Perhaps the most sinister aspect is that it captures the energy of activism, which adopts the ideological canons and builds the same dystopian constructs, on the premise that they are now operated by the good guys, as if an Open Source cage is anything but a cage. The underlying fallacy, that the power will be used only for good purposes, becomes obvious always too late, when the energy and trust have been exhausted. Thus the useful idiots complete the ecosystem and seal it against the alternatives.
...Almost every single ’app’ and ’web site’ is based on this paradigm. There is a server and there are thousands/millions/billions ’clients’. The underlying motivation is that the owner of the server has control over multitudes of clients. The edge equipment owners themselves do not need this centralization any more than San Francisco residents need to pass Market/Van Ness every time they go to the grocery store, but they have little choice. This is considered normal - from dreams of every startup that few will make and operate something that billions will use, to schools where engineers learn to make servers work and to make clients work.

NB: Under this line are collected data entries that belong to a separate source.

/-- R47, R153, R207, R210, R213, R220, R228, R247, R256, R258, R260, R264, R265, R269 to R271: what the owner commands a tile is held
there and answered; a claim changes the token when it is granted; a tile's codes are read back from either port; a heartbeat is
relayed to the other. -/
def Obligations.TileCommandRowsComplete : Prop :=
  (∀ (k e c : Nat) (b : Bool) (s : State), (s.tile k).obeys b = true →
    ∃ t, exec (.setClass k b e c false) s = .next t ∧ tabGet (t.tile k).classes 0 e = c ∧
      (∀ f, f ≠ e → tabGet (t.tile k).classes 0 f = tabGet (s.tile k).classes 0 f) ∧ .upFrame k b "CMD_ACK" [0x03, 1, 0] ∈ t.out) ∧
  (∀ (k e c : Nat) (f b : Bool) (s : State), (s.tile k).obeys b = true →
    ∃ t, exec (.setFast k b e f c) s = .next t ∧ (t.tile k).mirrorDue = (s.tile k).mirrorDue ++ [(false, e, b2n f, c)] ∧
      (t.tile k).fast = (s.tile k).fast) ∧
  (∀ (k c d m : Nat) (b : Bool) (s : State), (s.tile k).obeys b = true →
    ∃ t, exec (.classDiv k b c d m) s = .next t ∧ (t.tile k).mirrorDue = (s.tile k).mirrorDue ++ [(true, c, d, m)] ∧
      (t.tile k).divs = (s.tile k).divs) ∧
  (∀ (k c p : Nat) (o b : Bool) (v : Int) (s : State), (s.tile k).obeys b = true → p < 32 →
    ∃ t, exec (.shapeLoad k b c o p v) s = .next t ∧ (t.tile k).shapePoint c o p = v) ∧
  (∀ (k n : Nat) (b : Bool) (s : State), (s.tile k).obeys b = true →
    ∃ t, exec (.setEpoch k b n) s = .next t ∧ (t.tile k).epoch = n ∧ .upFrame k b "CMD_ACK" [0x07, 1, 0] ∈ t.out) ∧
  (∀ (k : Nat) (x : Shares) (b : Bool) (s : State), (s.tile k).obeys b = true →
    ∃ t, exec (.setShare k b x) s = .next t ∧ (t.tile k).sharesDue = some x ∧ (t.tile k).shares = (s.tile k).shares) ∧
  (∀ (k e : Nat) (b : Bool) (s : State), (s.tile k).obeys b = true →
    ∃ t, exec (.tileAbort k b e) s = .next t ∧ (t.tile k).trial.map (·.1) ≠ some e ∧ (t.tile k).actuator ≠ some e ∧
      (t.tile k).pointOn ≠ some (8, e) ∧ (t.tile k).held = (s.tile k).held) ∧
  (∀ (k : Nat) (b : Bool) (s : State), s.grants (s.tile k) b = true →
    ∃ t, exec (.claim k b) s = .next t ∧ (t.tile k).token = portToken b ∧ .upFrame k b "CMD_ACK" [0x0A, 1, 0] ∈ t.out ∧
      (t.tile k).held = (s.tile k).held) ∧
  (∀ (k : Nat) (b : Bool) (s : State), s.grants (s.tile k) b = false →
    ∃ t, exec (.claim k b) s = .next t ∧ (t.tile k).token = (s.tile k).token ∧ .upFrame k b "CMD_ACK" [0x0A, 0, 0] ∈ t.out) ∧
  (∀ (k : Nat) (b : Bool) (s : State), (s.tile k).obeys b = true →
    ∃ t, exec (.release k b) s = .next t ∧ t.tile k = { s.tile k with token := .none }) ∧
  (∀ (k o n : Nat) (b : Bool) (s : State), (s.tile k).obeys b = true →
    ∃ t, exec (.bulkPull k b o n) s = .next t ∧ t.free = s.free + n ∧
      ∀ j, j < n → .upFrame k b "BULK" [j, Config.freeValue (s.free + j) % 2 ^ 32, b2n (s.tile k).withdrawn, o + j] ∈ t.out) ∧
  (∀ (k w : Nat) (v : Word32) (b : Bool) (s : State), (s.tile k).obeys b = true →
    ∃ t, exec (.pointWord k b w v) s = .next t ∧
      (t.tile k).pointWords = ((s.tile k).pointWords.filter fun p => p.1 ≠ w) ++ [(w, v)]) ∧
  (∀ (k c e n : Nat) (b : Bool) (s : State), (s.tile k).obeys b = true →
    ∃ t, exec (.pointGo k b c e n) s = .next t ∧ (t.tile k).pointOn = some (c, e) ∧ (c = 8 → (t.tile k).actuator = some e)) ∧
  (∀ (k e d : Nat) (b : Bool) (s : State), (s.tile k).obeys b = true →
    ∃ t, exec (.calPoint k b e d) s = .next t ∧ (t.tile k).trial = some (e, d) ∧ (t.tile k).held = (s.tile k).held) ∧
  (∀ (k c : Nat) (b : Bool) (s : State), (s.tile k).obeys b = true →
    (∃ t, exec (.smuBus k b c true) s = .next t ∧ (t.tile k).busChannel = some c) ∧
    ∃ t, exec (.smuBus k b c false) s = .next t ∧ (t.tile k).busChannel ≠ some c) ∧
  (∀ (k : Nat) (b : Bool) (s : State), ∃ t, exec (.readbackReq k b) s = .next t ∧
    ∀ i, i < 16 → .upFrame k b "READBACK" (i :: (List.range 64).map fun j => (s.tile k).heldCode (64 * i + j)) ∈ t.out) ∧
  (∀ (k v : Nat) (b : Bool) (s : State), (s.tile k).obeys b = true → v < 2 ^ 41 →
    ∃ t, exec (.tbeaconReceive k b v) s = .next t ∧ t.tileTime k = v ∧ t.tileTimed k = true) ∧
  (∀ (k : Nat) (s : State), s.tileTimed k = false →
    ∃ t, exec (.tbeaconLoss k) s = .next t ∧ t.tile k = { s.tile k with beaconAt := none }) ∧
  (∀ (k : Nat) (b : Bool) (w : Word32) (s : State), (s.link k).state = .active →
    ∃ t, exec (.hbeatTileRelay k b w) s = .next t ∧ .upFrame k (!b) "HBEAT" [1, b2n b, w.toNat] ∈ t.out ∧
      (if b then (t.tile k).hbeatB else (t.tile k).hbeatA) = some s.dt) ∧
  (∀ (k : Nat) (s : State), (s.tile k).token ≠ .none → s.ownerSilent (s.tile k) = true →
    ∃ t, exec (.ownerHbeatExpire k) s = .next t ∧ t.tile k = (s.tile k).beat (s.tile k).ownerPort none ∧
      (∀ b, t.grants (t.tile k) b = true) ∧ (t.tile k).token = (s.tile k).token)

/-! ## Links -/

/-- R246, R249 to R252, R439: a frame in order with its CRC right counts and acknowledges what its header names; the first one that is
wrong is counted and answered by NAK, a NAK by REPLAY or, the fourth time, by DOWN; acknowledgements are sent after 2 commas and
missed after 4. -/
def Obligations.LinkProtocolRowsComplete : Prop :=
  (∀ (e : LinkEnd) (w : BitVec 64) (data : List (BitVec 64)) (s : State), Quiet s → 3 ≤ bits w.toNat 0 4 → bits w.toNat 0 4 < 14 →
    (frameOk true (s.port e).expectM w data = true → ∃ t, exec (.linkFrameReceive e true w data) s = .next t ∧
      t.port e = { s.port e with
        expectM := ((s.port e).expectM + 1) % 4096, missingM := false, ackAt := s.dt
        unacked1 := ackThrough (s.port e).unacked1 (bits w.toNat 24 12), unackedM := ackThrough (s.port e).unackedM (bits w.toNat 36 12) }) ∧
    (frameOk false (s.port e).expect1 w data = true → ¬ (bits w.toNat 0 4 = 7 ∧ bit w.toNat 22 = true) →
      ∃ t, exec (.linkFrameReceive e false w data) s = .next t ∧
        t.port e = { s.port e with expect1 := ((s.port e).expect1 + 1) % 4096, missing1 := false }) ∧
    ∀ m, frameOk m (if m then (s.port e).expectM else (s.port e).expect1) w data = false →
      (if m then (s.port e).missingM else (s.port e).missing1) = false →
      ∃ t, exec (.linkFrameReceive e m w data) s = .next t ∧
        (if m then (t.port e).missingM else (t.port e).missing1) = true ∧
        (if m then (t.port e).expectM else (t.port e).expect1) = (if m then (s.port e).expectM else (s.port e).expect1) ∧
        linkBlock s e "LINKCTL" [1, b2n m, if m then (s.port e).expectM else (s.port e).expect1] ∈ t.out ∧
        ∀ k, e = .controller k → (t.link k).crcErr = satInc (s.link k).crcErr 0xFFFF) ∧
  (∀ (e : LinkEnd) (m : Bool) (n : Nat) (s : State), Quiet s →
    ∃ t, exec (.linkctlAckReceive e m n) s = .next t ∧ t.port e = if m
      then { s.port e with unackedM := ackThrough (s.port e).unackedM n, ackAt := s.dt }
      else { s.port e with unacked1 := ackThrough (s.port e).unacked1 n, ackAt := s.dt }) ∧
  (∀ (e : LinkEnd) (n : Nat) (m : Bool) (s : State), Quiet s →
    let again := if m then (s.port e).nakNumM == n && decide (3 ≤ (s.port e).nakCountM)
      else (s.port e).nakNum1 == n && decide (3 ≤ (s.port e).nakCount1)
    (again = false → ∃ t, exec (.linkctlNakReceive e m n) s = .next t ∧ linkBlock s e "REPLAY" [b2n m, n] ∈ t.out ∧
      (t.link e.num).state = (s.link e.num).state ∧
      ∀ k, e = .controller k → (t.link k).replays = satInc (s.link k).replays 0xFFFF) ∧
    (again = true → (s.link e.num).state ≠ .down → Reportable s 0x0030 (srcTile e.num) e.num →
      ∃ t, exec (.linkctlNakReceive e m n) s = .next t ∧ (t.link e.num).state = .down ∧
        NewRecord s t 0x0030 (srcTile e.num) e.num)) ∧
  (∀ (e : LinkEnd) (m : Bool) (s : State), Quiet s →
    ((if m then (s.port e).missingM else (s.port e).missing1) = true →
      8 * (if m then (s.port e).nakAtM else (s.port e).nakAt1) + 4 * (s.link e.num).delay + 1000 ≤ 8 * s.dt →
      ∃ t, exec (.nakRepeatTimeout e m) s = .next t ∧ (if m then (t.port e).nakAtM else (t.port e).nakAt1) = s.dt ∧
        linkBlock s e "LINKCTL" [1, b2n m, if m then (s.port e).expectM else (s.port e).expect1] ∈ t.out) ∧
    ((s.link e.num).up = true → (if m then (s.port e).ackSentM else (s.port e).ackSent1) + 2 * usTicks ≤ s.dt →
      ∃ t, exec (.ackIdleTimeout e m) s = .next t ∧ (if m then (t.port e).ackSentM else (t.port e).ackSent1) = s.dt ∧
        linkBlock s e "LINKCTL" [0, b2n m, ((if m then (s.port e).expectM else (s.port e).expect1) + 4095) % 4096] ∈ t.out)) ∧
  (∀ (k : Nat) (s : State), Quiet s → (s.link k).up = true → Reportable s 0x0030 (srcTile k) k →
    (((s.link k).near.unacked1 ≠ [] ∨ (s.link k).near.unackedM ≠ []) → (s.link k).near.ackAt + 4 * usTicks ≤ s.dt →
      ∃ t, exec (.ackMissingTimeout k) s = .next t ∧ (t.link k).state = .down ∧ (t.link k).near = {} ∧ (t.link k).tile = .absent ∧
        (t.tile k).held = (s.tile k).held ∧ NewRecord s t 0x0030 (srcTile k) k) ∧
    (∃ t, exec (.blockLockLoss k) s = .next t ∧ (t.link k).state = .down ∧ (t.link k).blockLock = false ∧
      (t.link k).syncErr = min 0xFFFF ((s.link k).syncErr + 16) ∧ NewRecord s t 0x0030 (srcTile k) k) ∧
    (∃ t, exec (.linkRetrain k) s = .next t ∧ (t.link k).state = .down ∧ (t.link k).downs = satInc (s.link k).downs 0xFF ∧
      NewRecord s t 0x0030 (srcTile k) k)) ∧
  (∀ (k : Nat) (s : State), Quiet s → s.chip.mainRun = true →
    ∃ t, exec (.linkInjectCrc k) s = .next t ∧ t.link k = { s.link k with injectCrc := true } ∧ ∀ j, j ≠ k → t.link j = s.link j)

"" On 12/4/18, 16:04, Emery Hemingway wrote:
To quote Melvin Conway, "organizations which design systems ... are constrained to produce designs which are copies of the communication structures of these organizations"[1]. For this reason teams that develop security software are willing to operate as isolated individuals under the rule of a dictator to produce software that operates under total control of the user. Conversly, Facebook built the worlds largest open office[2] because its goal is to produce pervasive software without form or boundary. Producing progressive social software will take a body of designers to define the structure and flow of interactions between users in abstract terms. This body will need to restructure itself to reflect successive design iterations. Implementation of course requires engineers, but engineers need to organize themselves differently from social designers for purely technical reasons. Unfortunetly it is simply not practical to gather engineers, designers, and users under the same organizational principles.